"""
-- ==== Sys2Proof/Machine/Core.lean ====
section
/-! DEFINITION. The machine as the host runs it. -/

def Sys2Proof.core : Host.Core := { State := Sys2Proof.Machine.State, Fault := Sys2Proof.Machine.Fault, Refusal := Sys2Proof.Machine.Refusal, step := Sys2Proof.Machine.step, reset := Sys2Proof.Machine.State.reset }
end

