-- ==== Sys2Proof/Tests/Slice0.lean ====
section
/-! SUPPORT. Tests: well-formedness, decoding of words written out from 30_encoding, and one step of each command on a small state.
The expected results are those of spec/95_test_vectors.md and of the examples in the command rules; the parameters are the vector
defaults of 00_scope R8. At the end, for each obligation with hypotheses, a theorem that some state meets them. -/

namespace Sys2Proof.Tests

-- One proof at a time: a thread per proof would take more memory than the check allows.
set_option Elab.async false

open Sys2Proof.Machine

/-! ## Helpers -/

/-- The vector defaults, every address below 2^64 accessible, the register window at the top of the address space. -/
def params : Params := { blkBase := 0xFFFFFFFFFFFFFF00, windows := [⟨0, 2 ^ 64, true, true⟩] }

/-- The bytes of a number, little-endian, as cells from an address. -/
def cells (a v : Nat) : Nat → Memory
  | 0 => []
  | n + 1 => if v % 256 = 0 then cells (a + 1) (v / 256) n else (a, BitVec.ofNat 8 v) :: cells (a + 1) (v / 256) n

/-- 64-bit words in memory from an address. -/
def words (a : Nat) : List Nat → Memory
  | [] => []
  | w :: rest => cells a w 8 ++ words (a + 8) rest

/-- A fresh block with given A0..A3 and memory. -/
def fresh (a0 a1 a2 a3 : Word) (m : Memory) : State :=
  { State.resetWith params with args := #v[a0, a1, a2, a3, 0, 0, 0, 0], mem := m }

/-- One command word performed by one step. -/
def run (s : State) (w : Nat) : Option State :=
  match step (s.withFetchWord 32 w) with
  | .next t => some t
  | _ => none

/-- R0..R6, STATUS after one command. -/
def outcome (s : State) (w : Nat) : Option (List Word × Word) :=
  (run s w).map fun t => (t.results.toList.take 7, t.status.word)

/-- STATUS after one command. -/
def statusOf (s : State) (w : Nat) : Option Word := (run s w).map fun t => t.status.word

/-- WSTATE, WCUR, WID after one command. -/
def walkOf (s : State) (w : Nat) : Option (BitVec 3 × Word × Word) :=
  (run s w).map fun t => (t.walker.wstate.code, t.walker.wcur, t.walker.wid)

/-- Halfwords of memory after one command. -/
def halves (s : State) (w : Nat) (addrs : List Nat) : Option (List Nat) :=
  (run s w).map fun t => addrs.map fun a => memRead t.mem a 2

/-! ## Well-formedness (30_encoding R103) -/

theorem test_wellFormed_off_too_wide : (Instr.bfx32 64 0).wellFormed = false := by decide
theorem test_wellFormed_wid_too_wide : (Instr.bfx32 0 128).wellFormed = false := by decide
theorem test_wellFormed_off_too_wide_64 : (Instr.bfx64 64 1).wellFormed = false := by decide
theorem test_wellFormed_wid_too_wide_64 : (Instr.bfx64 1 128).wellFormed = false := by decide
theorem test_wellFormed_largest : (Instr.bfx64 63 127).wellFormed = true := by decide

/-! ## Decoding: the words of 30_encoding R105, R112, bit by bit -/

theorem test_decode_nop : decode 0b00000000000000000000000000000000 = .ok .nop := by decide
theorem test_decode_bfx32 : decode 0b00000000000000100000010000010000 = .ok (.bfx32 4 8) := by decide
theorem test_decode_bfx64 : decode 0b00000000000001100000100000010001 = .ok (.bfx64 8 24) := by decide
theorem test_decode_bfx64_full : decode 0b00000000000100000000000000010001 = .ok (.bfx64 0 64) := by decide
theorem test_decode_bfx64_top : decode 0b00000000000000000111111100010001 = .ok (.bfx64 63 1) := by decide
theorem test_decode_hdr : decode 0b00000000000000000000000000011000 = .ok .hdr := by decide
theorem test_decode_exp64 : decode 0b00000000000000000000000000100000 = .ok .exp64 := by decide
theorem test_decode_exp128 : decode 0b00000000000000000000000000100001 = .ok .exp128 := by decide
theorem test_decode_exp128n : decode 0b00000000000000000000000000100010 = .ok .exp128n := by decide
theorem test_decode_trc1 : decode 0b00000000000000000000000000110000 = .ok .trc1 := by decide
theorem test_decode_trc8 : decode 0b00000000000000000000000000110001 = .ok .trc8 := by decide
theorem test_decode_trc16 : decode 0b00000000000000000000000000110010 = .ok .trc16 := by decide
theorem test_decode_trc32 : decode 0b00000000000000000000000000110011 = .ok .trc32 := by decide
theorem test_decode_trcn : decode 0b00000000000000000000000000110100 = .ok .trcn := by decide
theorem test_decode_trp1 : decode 0b00000000000000000000000000111000 = .ok .trp1 := by decide
theorem test_decode_trp8 : decode 0b00000000000000000000000000111001 = .ok .trp8 := by decide
theorem test_decode_trp16 : decode 0b00000000000000000000000000111010 = .ok .trp16 := by decide
theorem test_decode_trp32 : decode 0b00000000000000000000000000111011 = .ok .trp32 := by decide
theorem test_decode_trpn : decode 0b00000000000000000000000000111100 = .ok .trpn := by decide
theorem test_decode_winit : decode 0b00000000000000000000000001000000 = .ok .winit := by decide
theorem test_decode_wnext : decode 0b00000000000000000000000001000001 = .ok .wnext := by decide
theorem test_decode_wget : decode 0b00000000000000000000000001000010 = .ok .wget := by decide
theorem test_decode_scan : decode 0b00000000000000000000000001001000 = .ok .scan := by decide
theorem test_decode_tocdsc : decode 0b00000000000000000000000001010000 = .ok .tocdsc := by decide
theorem test_decode_toclen : decode 0b00000000000000000000000001010001 = .ok .toclen := by decide
theorem test_decode_reserved_opcode : decode 0x35 = .error .reservedOpcode := by decide
theorem test_decode_reserved_imm : decode 0x118 = .error .reservedBits := by decide
theorem test_decode_reserved_fb_bit : decode 0x00200011 = .error .reservedBits := by decide
theorem test_decode_reserved_high_half : decode 0x0000000100000000 = .error .highBits := by decide

/-- No two rows of the opcode table admit one word (30_encoding R106). -/
theorem test_rows_disjoint :
    opcodeTable.Pairwise (fun r q => (r.pattern ^^^ q.pattern) &&& r.mask &&& q.mask ≠ 0) := by decide

/-! ## Lifecycle and faults (95 §2.1) -/

theorem test_illegal_word : statusOf (fresh 0 0 0 0 []) 0x00200011 = some 0x112 := by decide
theorem test_nop : statusOf (fresh 0 0 0 0 []) 0 = some 0 := by decide
theorem test_nop_keeps_fseen :
    statusOf { fresh 0 0 0 0 [] with status := statusReset.faulted .field } 0 = some 0x10 := by decide

/-! ## Bit fields (95 §2.2) -/

theorem test_bfx32 : outcome (fresh 0xFFFFFFFF12345678 0 0 0 []) 0x00020410 = some ([0x67, 0, 0, 0, 0, 0, 0], 4) := by decide
theorem test_bfx32_too_wide : statusOf (fresh 0x12345678 0 0 0 []) 0x00045010 = some 0x212 := by decide
theorem test_bfx64_full :
    outcome (fresh 0xFEDCBA9876543210 0 0 0 []) 0x00100011 = some ([0xFEDCBA9876543210, 0, 0, 0, 0, 0, 0], 4) := by decide
theorem test_bfx64_too_wide : statusOf (fresh 0xFEDCBA9876543210 0 0 0 []) 0x00023C11 = some 0x212 := by decide

/-! ## Header (95 §2.6) -/

theorem test_hdr : outcome (fresh 0x3C10 0 0 0 []) 0x18 = some ([0, 1, 60, 480, 0, 0, 0], 4) := by decide
theorem test_hdr_unknown : outcome (fresh 0x3C15 0 0 0 []) 0x18 = some ([5, 1, 0, 0, 0, 0, 0], 0) := by decide

/-! ## Expansion (95 §2.3, §2.4) -/

/-- The packed words of the stream "ADC k = k" (95 §2.3). -/
def streamK : List Nat :=
  [0x5004003002001000, 0x0A00900800700600, 0x00F00E00D00C00B0, 0x5014013012011010, 0x1A01901801701601, 0x01F01E01D01C01B0,
   0x5024023022021020, 0x2A02902802702602, 0x02F02E02D02C02B0, 0x5034033032031030, 0x3A03903803703603, 0x03F03E03D03C03B0]

/-- The packed words of the stream "ADC k = 0x800 + k" (95 §2.3). -/
def streamK800 : List Nat :=
  [0x5804803802801800, 0x0A80980880780680, 0x80F80E80D80C80B8, 0x5814813812811810, 0x1A81981881781681, 0x81F81E81D81C81B8,
   0x5824823822821820, 0x2A82982882782682, 0x82F82E82D82C82B8, 0x5834833832831830, 0x3A83983883783683, 0x83F83E83D83C83B8]

/-- The frame of program P1 (95 §3) at an address. -/
def frame (a : Nat) : Memory :=
  words a ([0xBEEF000000D1A3BC, 0x0123456789ABCDEF, 0, 0] ++ streamK ++ [0, 0] ++ streamK800)

/-- Elements of an effect by their place in it: address and value. -/
def elementsAt (e : Effect) (places : List Nat) : List (Nat × Nat) :=
  places.map fun i => ((e.stores.getD i (0, 0)).1, (e.stores.getD i (0, 0)).2.toNat)

theorem test_exp64 :
    elementsAt (exp64Effect params (fresh 0x4000 0 0x1010 0 (frame 0x1000)).latched) [0, 5, 10, 63] =
      [(0x4000, 0), (0x400A, 5), (0x4014, 10), (0x407E, 63)] := by decide +kernel
theorem test_exp64_overlap : statusOf (fresh 0x10006E 0 0x100000 0 []) 0x20 = some 0x712 := by decide
theorem test_exp128 :
    elementsAt (exp128Effect params (fresh 0x2000 0 0x1000 0 (frame 0x1000)).latched) [0, 63, 64, 127] =
      [(0x2000, 0), (0x207E, 0x3F), (0x2080, 0x800), (0x20FE, 0x83F)] := by decide +kernel
theorem test_exp128_bus : statusOf (fresh 0x4000 0 0xFFFFFFFFFFFFFF18 0 []) 0x21 = some 0x612 := by decide
theorem test_exp128n :
    elementsAt (exp128nEffect params (fresh 0x2000 0 0xF10 2 (frame 0x1000)).latched) [0, 128, 191, 255] =
      [(0x2000, 0), (0x2100, 0), (0x217E, 0x3F), (0x21FE, 0x83F)] := by decide +kernel
theorem test_exp128n_none : statusOf (fresh 0x4001 0 0x100004 0 []) 0x22 = some 0 := by decide

/-- The first elements as they stand in memory after the step. -/
theorem test_exp64_step : halves (fresh 0x100 0 0x1010 0 (frame 0x1000)) 0x20 [0x100, 0x102, 0x104] = some [0, 1, 2] := by
  decide +kernel
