/-- Nothing but the bays, the rails, the charges, the queue, the order contexts, the records, the events and the notices may
differ. -/
def onlyBaysAndPower (s t : State) : Prop :=
  t = { s with
    bc := { s.bc with bays := t.bc.bays }
    ps := { s.ps with rails := t.ps.rails, charges := t.ps.charges, queue := t.ps.queue }
    oi := { s.oi with contexts := t.oi.contexts }
    ew := t.ew, xm := t.xm, pa := t.pa, pb := t.pb } ∧
  portsNotified s t

/-- Nothing but what onlyBaysAndPower lets differ, and of the rails none but r. -/
def onlyBaysAndRail (r : RailNo) (s t : State) : Prop :=
  onlyBaysAndPower s t ∧ ∀ q : RailNo, q ≠ r → t.rail q = s.rail q

/-- A bay is left with its charge and its place among the entries of the queue, or it was QUEUED and an examination has admitted it
and taken it from the queue. -/
def leftOrAdmitted (s t : State) (b : BayNo) : Prop :=
  (t.bay b = s.bay b ∧ t.charge b = s.charge b ∧
    (t.ps.queue.filter fun e => decide (e.bay = b)) = s.ps.queue.filter fun e => decide (e.bay = b)) ∨
  ((s.bay b).state = .seated .queued ∧ (t.bay b).state = .seated .spinup ∧ (t.bay b).switch = true ∧
    ∀ e ∈ t.ps.queue, e.bay ≠ b)

/-- The records of all rails. -/
def railRegions : List Region := (List.finRange 4).map railRegion

/-- The records that an examination of rail r may rewrite: the bays', the rail's, the queue view and the event list. -/
def examinationRegions (r : RailNo) : List Region := [bayArea, railRegion r, queueRegion, eventHeaderRegion, eventArea]

/-- A rail stands as an examination leaves it: with no candidate, or one that PAUSED or STAGGER holds back, BLOCKED is clear, and a
candidate that does not fit blocks the rail (R39, R41). -/
def examined (s : State) (r : RailNo) : Prop :=
  match candidate s r with
  | none => (s.rail r).blocked = none
  | some e =>
    if committed s r + (profileOf s e.bay).surge ≤ (s.rail r).admitLimit then
      (s.rail r).blocked = none ∧ ((s.rail r).paused = true ∨ (s.rail r).stagger = true)
    else (s.rail r).blocked = some e.bay

/-- A set fault flag of a bay has no effect: its switch is commanded off, or its inrush blank runs (R54, R55). -/
def faultDisregarded (s : State) (b : BayNo) : Prop :=
  (s.bay b).state.powered = false ∨
  ∃ u : Uptime, (s.bay b).switchOn = .admitted u ∧ uptimeReached s.uptime (uptimeAfter u s.dl.desc.inrushBlank) = false

/-- A frame shows a bay what its state stands for, so that its presence level changes nothing (R7 to R12). -/
def settled (s : State) (f : ScanFrame) (b : BayNo) : Prop :=
  match (s.bay b).state with
  | .disabled => True
  | .absent => f.presence.getLsbD b.val = false
  | .arriving => f.presence.getLsbD b.val = true ∧ debounceOver s b = false
  | .seated _ => f.presence.getLsbD b.val = true
  | .leaving _ => f.presence.getLsbD b.val = false ∧ debounceOver s b = false

/-- An order of port x in slot n has left everything but its slot, the turn and the notices. -/
def onlyAnswered (s t : State) (x : Port) (n : SlotNo) : Prop :=
  t = { s with oi := { s.oi with turn := otherPort x }, xm := t.xm, pa := t.pa, pb := t.pb } ∧ portsNotified s t ∧
  untouched s t [slotRegion x n]

/-- The part stands ready for one order of port x in slot n: normal work, the port LIVE, no post waiting, and no taken order in
the slot. -/
def readyFor (s : State) (x : Port) (n : SlotNo) : Prop :=
  s.phase = .running ∧ (s.port x).state = .live ∧ s.pa.post = 0 ∧ s.pb.post = 0 ∧ contextOf s x n = none

/-- The order of slot n of port x has finished with an answer: DONE, result and data in the slot, and the slot's bit in NOTICE
(R144). -/
def slotFinished (t : State) (x : Port) (n : SlotNo) (o : Answer) : Prop :=
  slotState t x n = slotDone ∧ Memory.readRun t.xm (slotBase x n + 24) 8 = o.bytes ∧
  (t.port x).notice.getLsbD n.val = true

/-- Order c of port x in slot n is refused with an answer and changes nothing but its slot, the turn and the notices. -/
def refusedWith (s : State) (c : Instr) (x : Port) (n : SlotNo) (o : Answer) : Prop :=
  ∃ t, exec c s = .next t ∧ slotFinished t x n o ∧ onlyAnswered s t x n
"""
INSTRUCTIONS FOR THE TASK: Everything from the line with "def faultDisregarded (s" through the line with "s.dl.desc.inrushBlank) = false" should be written out exactly as it appears above, end lines included, and nothing outside that range.

RESULT OF THE TASK:
def faultDisregarded (s : State) (b : BayNo) : Prop :=
  (s.bay b).state.powered = false ∨
  ∃ u : Uptime, (s.bay b).switchOn = .admitted u ∧ uptimeReached s.uptime (uptimeAfter u s.dl.desc.inrushBlank) = false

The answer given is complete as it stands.